In [None]:
from wayne_utils import load_data, save_data, get_shuffle_index, data_split
import os
import sys
from copy import deepcopy
from tqdm import tqdm

_ROOT_PATH = "/home/jiangpeiwen2/jiangpeiwen2/projects/TST"
_Data_path = os.path.join( _ROOT_PATH, "data/CPL/dynamic")

# 导入检索器
from tools.utils import*
version_dir = os.path.join( _ROOT_PATH, "test/CPL_dynamic/v1")
sys.path.insert( 0, _ROOT_PATH )
from Hybrid_RAG.hybrid_rag import HybridRAG
from Hybrid_RAG.data_capture import type_recognizer
from KGs.dataset_KGs.cpl_level import Dynamic_Simple, Dynamic_Simple_keyword


train_text = load_data( os.path.join( _Data_path, "texts_train.json"), "json")             # 492 
test_text = load_data( os.path.join( _Data_path, "texts_test.json"), "json")               # 211
train_table = load_data( os.path.join( _Data_path, "tables_train_dynamic.json"), "json")
test_table = load_data( os.path.join( _Data_path, "tables_test_dynamic.json"), "json")
label_train_table = load_data( os.path.join( _Data_path, "label_train.pickle"), "pickle")
label_test_table = load_data( os.path.join( _Data_path, "label_test.pickle"), "pickle")

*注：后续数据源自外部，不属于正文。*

/-- A card being dealt (10 R193, R194): its remaining records, next chunk, blocks not yet ended, and card barriers. With no record and no
block left it waits for its done counter (10 R192). -/
structure CardRun where
  queue : Nat
  /-- the order in which cards were posted -/
  seq : Nat
  card : BitVec 1024
  cardId : DWord
  region : Nat
  remaining : Nat
  next : Nat
  live : List Nat
  lostChunk : Bool
  bars : Tbl (Option CardBar)
  /-- the role table as it was read when the card was dealt (02 R24) -/
  roles : Option (BitVec 512)
  /-- a block of it was lost with its die and will not run again (12 R240) -/
  peerLost : Bool
  deriving DecidableEq, Repr

/-- A block saved or discarded that awaits placement (12 R232, R234): its arena slot (none when discarded), the block, its warps in
warp order, its operand-log entries (the old index, the warp's place or 32 for the front end, the entry), its commands that still
waited for a ring slot, and its grows of scratch that were granted to words that have not completed (03 R57). -/
structure Saved where
  slot : Option Nat
  /-- SAVEBASE of the arena that holds it -/
  base : Nat
  time : DWord
  block : Block
  warps : List Warp
  logs : List (Nat × Nat × LogEnt)
  withdrawn : List Cmd
  grants : List (Nat × Grow)
  deriving DecidableEq, Repr

/-- A message on the bridge link (09 R169, R170): an EF store on its way home, the invalidation of a guest copy, a GA store on its way, or the
acknowledgement of a GA store. -/
inductive MsgKind | ef | inval | ga | gaAck
  deriving DecidableEq, Repr
structure Msg where
  kind : MsgKind
  die : Nat
  who : Who
  region : Nat
  addr : Nat
  va : Nat
  bytes : List Byte
  sent : Nat
  /-- the place of its store in its party's program order (09 R176) -/
  age : Nat
  deriving DecidableEq, Repr

/-- A translation held by a TLB of a cluster (08 R153): the cores that have dropped it. -/
structure TlbEnt where
  cluster : Nat
  asid : Nat
  base : Nat
  size : Nat
  leaf : DWord
  dropped : List Nat
  deriving DecidableEq, Repr

/-- A page that a CLAIM is moving (08 R156): the range of virtual addresses, its address space, the claiming party. -/
structure Moving where
  who : Who
  asid : Nat
  lo : Nat
  len : Nat
  deriving DecidableEq, Repr

/-- Memory and what surrounds it: bytes by physical address, poisoned and discarded sectors, each die's view of bytes that differs
from the home (09 R169), guest lines and their poisoned sectors (12 R241), link messages, path bytes, TLBs, the peers' memory by peer × 2^52 + address. -/
structure MemState where
  mem : Tbl Byte
  bad : Tbl Bool
  disc : Tbl Bool
  view0 : Tbl (Option Byte)
  view1 : Tbl (Option Byte)
  guests0 : List Nat
  guests1 : List Nat
  gbad0 : Tbl Bool
  gbad1 : Tbl Bool
  msgs : List Msg
  path : Tbl (List PathWrite)
  tlb : List TlbEnt
  moving : List Moving
  peer : Tbl Byte
  /-- replicas that their homes hold invisible: the group, the address and the length (09 R170) -/
  held : List (Nat × Nat × Nat)
  deriving DecidableEq, Repr

/-- The privileged registers of package scope (23 Table 7). -/
structure PkgRegs where
  regtab : DWord
  astab : DWord
  qtab : DWord
  classmap : DWord
  savebase : DWord
  saven : Word
  rstdone : Tbl Word
  fqbase : DWord
  fqsize : Word
  fqhead : BitVec 17
  fqtail : BitVec 17
  fqdrop : Word
  funcmap : Tbl Word
  ingtab : DWord
  peermap : Tbl Word
  deriving DecidableEq, Repr

/-- TDISP states of a function (13 Table 2). -/
inductive Tdisp | unlocked | locked | run | error
  deriving DecidableEq, Repr

/-- An ingest window (13 R247): the descriptor in force, its byte counter, the next multiple to post. -/
structure Ingest where
  desc : Option (BitVec 512)
  /-- the descriptor is not yet judged: a CLAIM moves the page of its template (08 R156) -/
  unjudged : Bool
  count : DWord
  /-- cards posted: multiples of N passed whose card stands in the queue -/
  posted : Nat
  /-- writes that wait while the window withholds credit, in order: the requester, the aperture offset, the bytes (13 R249) -/
  waiting : List (Nat × Nat × List Byte)
  deriving DecidableEq, Repr

/-- A key slot of a Yeline port (13 R251, R252): the key, the flits sealed under it, and the flits opened under it. -/
structure KeySlot where
  key : BitVec 256
  sealed : Nat
  opened : Nat
  deriving DecidableEq, Repr

/-- A flit of the replay buffer (13 R251): the key slot and the 256 bytes as sealed. -/
structure SentFlit where
  slot : Bool
  bytes : List Byte
  deriving DecidableEq, Repr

count_label_test = load_data(  os.path.join( _ROOT_PATH, "evaluation/CountCPL/label_count_list_test.json"), "json")
count_label_train = load_data( os.path.join( _ROOT_PATH, "evaluation/CountCPL/label_count_list_train.json"), "json")
version_path = os.path.join( _ROOT_PATH, "test/CPL_dynamic/v1")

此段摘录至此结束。